On the flip side, some resist. Households earning $125,000-plus buck the trend, per Reuters, buoyed by stable jobs—unemployment at 4.1%, per CNN Business today. Yet broader fears dominate—two-thirds expect a recession, per Fortune. Companies hedge bets, with FedEx eyeing automation to cut costs $1 billion yearly, per Reuters. Earnings forecasts drop, but innovation might soften the blow.

Future hinges on earnings forecasts drop

Looking ahead, risks pile up. The Fed’s wait-and-see stance, per CNBC, leaves rates high—5.25%—as inflation sticks. Trump’s tariff rollout, possibly April 2, per The New York Times, could add 3% to trade costs, per Reuters. If consumer spending—70% of GDP, per Fortune—falters, recession odds rise. Earnings forecasts drop as firms prepare for a lean 2025, with GDP growth potentially dipping below 1%, per JPMorgan’s March 28 estimate.

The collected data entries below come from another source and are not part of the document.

/-- Ten groups fill the nibbles. -/
theorem TakenEm.nib_eq {t : State} {nib : Vector Nibble 10} (h : TakenEm nib.toList t) : t.nib = nib := by
  have hnib := h.nib
  rw [Vector.length_toList, List.take_of_length_le (by simp)] at hnib
  exact Vector.toList_inj.mp hnib

/-- Settles O29: the runs of the header, of the ten groups and of the trailing bits, one after the other. -/
theorem emFrameReachesTheIdentifier : Obligations.EmFrameReachesTheIdentifier := by
  intro s nib tail bits rest hp hi hcleared htail hbits hin
  obtain ⟨front, trailing, rfl, hfront, htrailing⟩ := List.map_eq_append_iff.mp hbits
  obtain ⟨header, groups, rfl, hheader, hgroups⟩ := List.map_eq_append_iff.mp hfront
  have hlenT : trailing.length = 5 := by simpa [htail] using congrArg List.length htrailing
  have hlen : ((header ++ groups) ++ trailing).length = 64 := by
    simpa [headerEm, groupBits, nib5, htail] using congrArg List.length hbits
  rw [sampleInputs_append, sampleInputs_append, List.append_assoc, List.append_assoc] at hin
  have ⟨hh, _, _, _, _, hraw, _⟩ := hcleared
  obtain ⟨u, hrunH, huhp, hu⟩ := exists_sampleRunEm_header ⟨hp, hi, hin⟩ hh hheader
  obtain ⟨w, hrunG, hw⟩ := exists_sampleRunEm_groups (taken := []) (groups := nib.toList) hrunH.sampling
    (hu.takenEm_nil hcleared huhp) (by simp) hgroups
  rw [List.nil_append] at hw
  obtain ⟨t, hrunT, ht⟩ := exists_sampleRunEm_completed hrunG.sampling hw.hp
    (BitVec.eq_of_toNat_eq (by simp [hw.ni])) (BitVec.eq_of_toNat_eq (by simp [hw.bc])) hlenT
  have hrun := (hrunH.append hrunG).append hrunT
  refine ⟨hlen, t, hlen ▸ hrun.run, ht.result, ht.tagValid, ?_, ?_, ht.cleared (hrun.raw.trans hraw),
    hrun.sampling.inputs, hrun.mailbox, hrun.session⟩
  · rw [ht.emId, hw.nib_eq]
    exact extractLsb'_emIdOf nib
  · rw [List.map_append, List.getLast?_append, ht.endTime]
    rfl

end Sys2Proof.Machine
end

section
/-! PROOF. The checksum (42_crc16.md R184): its linearity, the residue, the leading zeros, and that a changed byte
changes it. -/

namespace Sys2Proof.Machine

/-! ### Linearity -/

/-- A shift moves each bit one place down, and adds the polynomial where the bit that left was 1. -/
theorem getLsbD_crcShift (poly c : Crc) (i : Nat) :
    (crcShift poly c).getLsbD i = (c.getLsbD (i + 1) ^^ (c.getLsbD 0 && poly.getLsbD i)) := by
  cases hout : c.getLsbD 0
  · rw [crcShift, hout]
    simp [Nat.add_comm]
  · rw [crcShift, hout]
    simp [Nat.add_comm]

theorem crcShift_xor (poly c d : Crc) : crcShift poly (c ^^^ d) = crcShift poly c ^^^ crcShift poly d := by
  refine BitVec.eq_of_getLsbD_eq fun i _ => ?_
  simp only [BitVec.getLsbD_xor, getLsbD_crcShift, Bool.and_xor_distrib_right, Bool.xor_assoc, Bool.xor_left_comm]

theorem crcShifts_xor (poly : Crc) (n : Nat) (c d : Crc) :
    crcShifts poly n (c ^^^ d) = crcShifts poly n c ^^^ crcShifts poly n d := by
  induction n generalizing c d with
  | zero => rfl
  | succ n ih => simp only [crcShifts, crcShift_xor, ih]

However, glimmers emerge. Confidence among under-35s rose slightly, per Reuters, hinting at resilience. Firms like Walmart plan price cuts—$1 billion in savings, per Fortune—to lure buyers. Still, the 12-year low in expectations, per CNBC, casts a long shadow. Earnings forecasts drop as companies navigate a storm of doubt, tariffs, and thrift.

In conclusion, earnings forecasts drop as consumer confidence craters, hitting a 12-year low. For the affluent, it’s a signal—watch stocks, hoard cash, and brace for impact.